### What to produce
Below are some entries. Repeat exactly the lines from the one with "-- ==== Sys2Proof/Machine/Operands.lean" through the one with "open Sys2Proof.Machine", and only those.

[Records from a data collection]
┄┄┄┄┄┄┄┄┄┄┄┄┄┄┄┄┄┄┄┄

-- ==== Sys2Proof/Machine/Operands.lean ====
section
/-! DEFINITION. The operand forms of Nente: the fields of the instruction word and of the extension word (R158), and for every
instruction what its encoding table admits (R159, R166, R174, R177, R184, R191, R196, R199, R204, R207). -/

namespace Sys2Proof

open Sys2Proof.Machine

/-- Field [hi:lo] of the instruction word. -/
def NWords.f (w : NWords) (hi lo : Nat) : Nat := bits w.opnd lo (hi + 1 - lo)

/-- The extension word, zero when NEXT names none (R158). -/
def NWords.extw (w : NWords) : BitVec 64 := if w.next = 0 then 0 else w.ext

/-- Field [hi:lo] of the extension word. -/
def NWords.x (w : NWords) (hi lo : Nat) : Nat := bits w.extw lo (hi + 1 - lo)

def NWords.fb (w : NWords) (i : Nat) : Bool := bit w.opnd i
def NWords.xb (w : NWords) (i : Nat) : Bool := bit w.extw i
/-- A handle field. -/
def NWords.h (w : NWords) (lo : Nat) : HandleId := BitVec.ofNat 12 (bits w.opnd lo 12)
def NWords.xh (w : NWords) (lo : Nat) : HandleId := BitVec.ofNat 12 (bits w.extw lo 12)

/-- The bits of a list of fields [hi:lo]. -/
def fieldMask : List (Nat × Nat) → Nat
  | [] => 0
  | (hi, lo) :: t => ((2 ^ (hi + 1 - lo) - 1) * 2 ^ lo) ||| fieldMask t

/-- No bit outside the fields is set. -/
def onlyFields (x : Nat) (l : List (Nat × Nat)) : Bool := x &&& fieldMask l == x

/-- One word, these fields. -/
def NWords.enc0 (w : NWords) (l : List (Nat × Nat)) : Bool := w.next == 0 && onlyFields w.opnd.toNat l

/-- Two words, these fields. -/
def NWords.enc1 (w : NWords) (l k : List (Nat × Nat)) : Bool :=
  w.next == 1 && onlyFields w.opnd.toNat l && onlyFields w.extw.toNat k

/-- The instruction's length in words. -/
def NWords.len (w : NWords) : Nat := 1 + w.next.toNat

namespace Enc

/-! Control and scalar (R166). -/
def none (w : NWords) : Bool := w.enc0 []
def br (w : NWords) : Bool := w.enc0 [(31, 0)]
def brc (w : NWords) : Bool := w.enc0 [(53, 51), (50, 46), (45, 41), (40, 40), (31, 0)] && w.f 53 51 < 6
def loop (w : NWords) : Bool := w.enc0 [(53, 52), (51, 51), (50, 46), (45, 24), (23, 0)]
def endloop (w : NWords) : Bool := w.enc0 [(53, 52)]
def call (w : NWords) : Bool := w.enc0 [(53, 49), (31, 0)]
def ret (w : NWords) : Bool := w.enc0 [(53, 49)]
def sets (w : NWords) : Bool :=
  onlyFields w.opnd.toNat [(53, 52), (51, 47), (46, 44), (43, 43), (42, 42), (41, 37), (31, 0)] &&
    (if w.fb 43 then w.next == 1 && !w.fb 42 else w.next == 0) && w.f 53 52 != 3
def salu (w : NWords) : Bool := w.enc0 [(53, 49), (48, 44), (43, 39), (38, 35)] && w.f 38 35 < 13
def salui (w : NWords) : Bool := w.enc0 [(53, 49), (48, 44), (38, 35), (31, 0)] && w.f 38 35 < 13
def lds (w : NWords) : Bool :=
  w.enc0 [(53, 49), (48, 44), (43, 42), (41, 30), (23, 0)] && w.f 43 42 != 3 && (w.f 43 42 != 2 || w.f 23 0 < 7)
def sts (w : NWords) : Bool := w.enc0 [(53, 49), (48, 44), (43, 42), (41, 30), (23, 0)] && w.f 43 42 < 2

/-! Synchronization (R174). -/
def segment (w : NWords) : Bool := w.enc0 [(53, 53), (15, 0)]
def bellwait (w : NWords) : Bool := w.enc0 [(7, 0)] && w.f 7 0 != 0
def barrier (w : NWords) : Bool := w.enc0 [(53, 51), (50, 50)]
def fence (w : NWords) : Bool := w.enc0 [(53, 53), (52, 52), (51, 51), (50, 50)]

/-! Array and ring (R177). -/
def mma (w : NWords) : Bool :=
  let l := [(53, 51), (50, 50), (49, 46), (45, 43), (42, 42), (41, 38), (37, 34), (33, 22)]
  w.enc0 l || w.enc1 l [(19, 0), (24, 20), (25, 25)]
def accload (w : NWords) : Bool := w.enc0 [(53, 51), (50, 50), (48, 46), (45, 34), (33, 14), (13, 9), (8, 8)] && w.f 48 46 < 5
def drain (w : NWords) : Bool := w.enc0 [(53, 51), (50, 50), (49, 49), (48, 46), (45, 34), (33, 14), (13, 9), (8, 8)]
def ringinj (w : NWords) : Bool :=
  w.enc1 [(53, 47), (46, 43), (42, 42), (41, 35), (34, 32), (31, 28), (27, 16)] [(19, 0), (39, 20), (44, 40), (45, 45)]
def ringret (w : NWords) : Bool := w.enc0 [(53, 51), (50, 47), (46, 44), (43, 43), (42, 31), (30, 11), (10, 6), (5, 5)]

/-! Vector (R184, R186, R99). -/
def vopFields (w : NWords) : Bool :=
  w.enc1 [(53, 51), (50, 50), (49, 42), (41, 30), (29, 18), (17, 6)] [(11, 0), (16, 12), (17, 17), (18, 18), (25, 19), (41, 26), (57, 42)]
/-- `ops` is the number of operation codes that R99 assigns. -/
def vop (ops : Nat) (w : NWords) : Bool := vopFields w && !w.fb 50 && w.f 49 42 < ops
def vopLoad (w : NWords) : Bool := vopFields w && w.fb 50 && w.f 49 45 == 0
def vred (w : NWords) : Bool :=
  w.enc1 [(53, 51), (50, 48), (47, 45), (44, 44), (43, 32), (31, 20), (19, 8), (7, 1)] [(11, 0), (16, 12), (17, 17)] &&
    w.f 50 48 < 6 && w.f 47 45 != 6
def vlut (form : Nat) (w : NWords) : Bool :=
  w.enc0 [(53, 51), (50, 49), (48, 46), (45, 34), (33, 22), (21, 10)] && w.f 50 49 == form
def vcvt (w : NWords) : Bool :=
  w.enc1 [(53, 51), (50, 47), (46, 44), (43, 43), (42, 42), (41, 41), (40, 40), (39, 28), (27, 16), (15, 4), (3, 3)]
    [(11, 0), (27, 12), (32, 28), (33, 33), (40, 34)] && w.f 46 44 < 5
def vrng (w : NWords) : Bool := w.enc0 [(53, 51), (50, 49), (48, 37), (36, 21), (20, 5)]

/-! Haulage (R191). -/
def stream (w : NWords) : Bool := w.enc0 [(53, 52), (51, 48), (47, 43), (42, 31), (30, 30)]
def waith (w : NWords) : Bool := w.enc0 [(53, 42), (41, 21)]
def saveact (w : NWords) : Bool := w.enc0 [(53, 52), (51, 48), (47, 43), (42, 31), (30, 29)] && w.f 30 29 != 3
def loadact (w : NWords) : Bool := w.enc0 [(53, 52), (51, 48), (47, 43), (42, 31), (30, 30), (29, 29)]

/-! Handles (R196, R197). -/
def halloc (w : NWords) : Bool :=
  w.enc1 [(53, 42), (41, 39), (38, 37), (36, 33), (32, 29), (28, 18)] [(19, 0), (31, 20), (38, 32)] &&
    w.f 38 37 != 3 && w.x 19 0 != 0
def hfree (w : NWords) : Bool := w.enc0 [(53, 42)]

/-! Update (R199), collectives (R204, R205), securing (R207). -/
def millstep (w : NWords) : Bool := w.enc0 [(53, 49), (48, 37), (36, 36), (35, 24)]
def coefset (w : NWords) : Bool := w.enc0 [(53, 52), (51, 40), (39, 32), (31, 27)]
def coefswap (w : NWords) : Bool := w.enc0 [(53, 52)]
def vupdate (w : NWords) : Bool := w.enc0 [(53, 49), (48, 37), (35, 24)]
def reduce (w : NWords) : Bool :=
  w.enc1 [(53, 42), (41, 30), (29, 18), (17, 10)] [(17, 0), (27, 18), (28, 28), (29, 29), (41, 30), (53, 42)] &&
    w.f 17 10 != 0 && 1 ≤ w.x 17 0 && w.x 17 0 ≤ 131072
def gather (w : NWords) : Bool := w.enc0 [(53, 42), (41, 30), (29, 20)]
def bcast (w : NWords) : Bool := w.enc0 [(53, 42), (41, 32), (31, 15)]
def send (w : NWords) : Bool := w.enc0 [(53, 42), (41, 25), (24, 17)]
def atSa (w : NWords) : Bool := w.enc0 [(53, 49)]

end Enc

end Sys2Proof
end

┄┄┄┄┄┄┄┄┄┄┄┄┄┄┄┄┄┄┄┄

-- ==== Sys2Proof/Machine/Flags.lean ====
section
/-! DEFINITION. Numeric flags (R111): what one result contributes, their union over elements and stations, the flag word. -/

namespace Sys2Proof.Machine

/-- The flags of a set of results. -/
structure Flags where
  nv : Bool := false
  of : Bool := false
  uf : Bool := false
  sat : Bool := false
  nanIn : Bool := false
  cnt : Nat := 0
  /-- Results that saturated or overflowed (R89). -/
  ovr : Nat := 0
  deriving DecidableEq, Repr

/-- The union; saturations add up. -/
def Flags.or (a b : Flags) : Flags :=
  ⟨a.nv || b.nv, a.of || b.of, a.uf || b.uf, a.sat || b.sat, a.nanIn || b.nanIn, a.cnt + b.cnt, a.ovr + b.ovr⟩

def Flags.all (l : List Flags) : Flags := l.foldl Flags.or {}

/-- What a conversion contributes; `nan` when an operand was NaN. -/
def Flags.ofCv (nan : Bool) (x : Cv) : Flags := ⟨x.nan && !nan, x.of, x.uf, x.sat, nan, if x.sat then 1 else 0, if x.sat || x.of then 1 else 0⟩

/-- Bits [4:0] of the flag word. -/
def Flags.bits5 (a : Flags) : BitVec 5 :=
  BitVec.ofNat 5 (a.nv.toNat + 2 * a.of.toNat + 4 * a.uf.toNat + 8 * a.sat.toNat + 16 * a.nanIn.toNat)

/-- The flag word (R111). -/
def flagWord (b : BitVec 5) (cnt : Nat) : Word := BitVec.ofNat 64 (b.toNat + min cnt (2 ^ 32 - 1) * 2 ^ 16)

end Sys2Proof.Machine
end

┄┄┄┄┄┄┄┄┄┄┄┄┄┄┄┄┄┄┄┄

### Written response
-- ==== Sys2Proof/Machine/Operands.lean ====
section
/-! DEFINITION. The operand forms of Nente: the fields of the instruction word and of the extension word (R158), and for every
instruction what its encoding table admits (R159, R166, R174, R177, R184, R191, R196, R199, R204, R207). -/

namespace Sys2Proof

open Sys2Proof.Machine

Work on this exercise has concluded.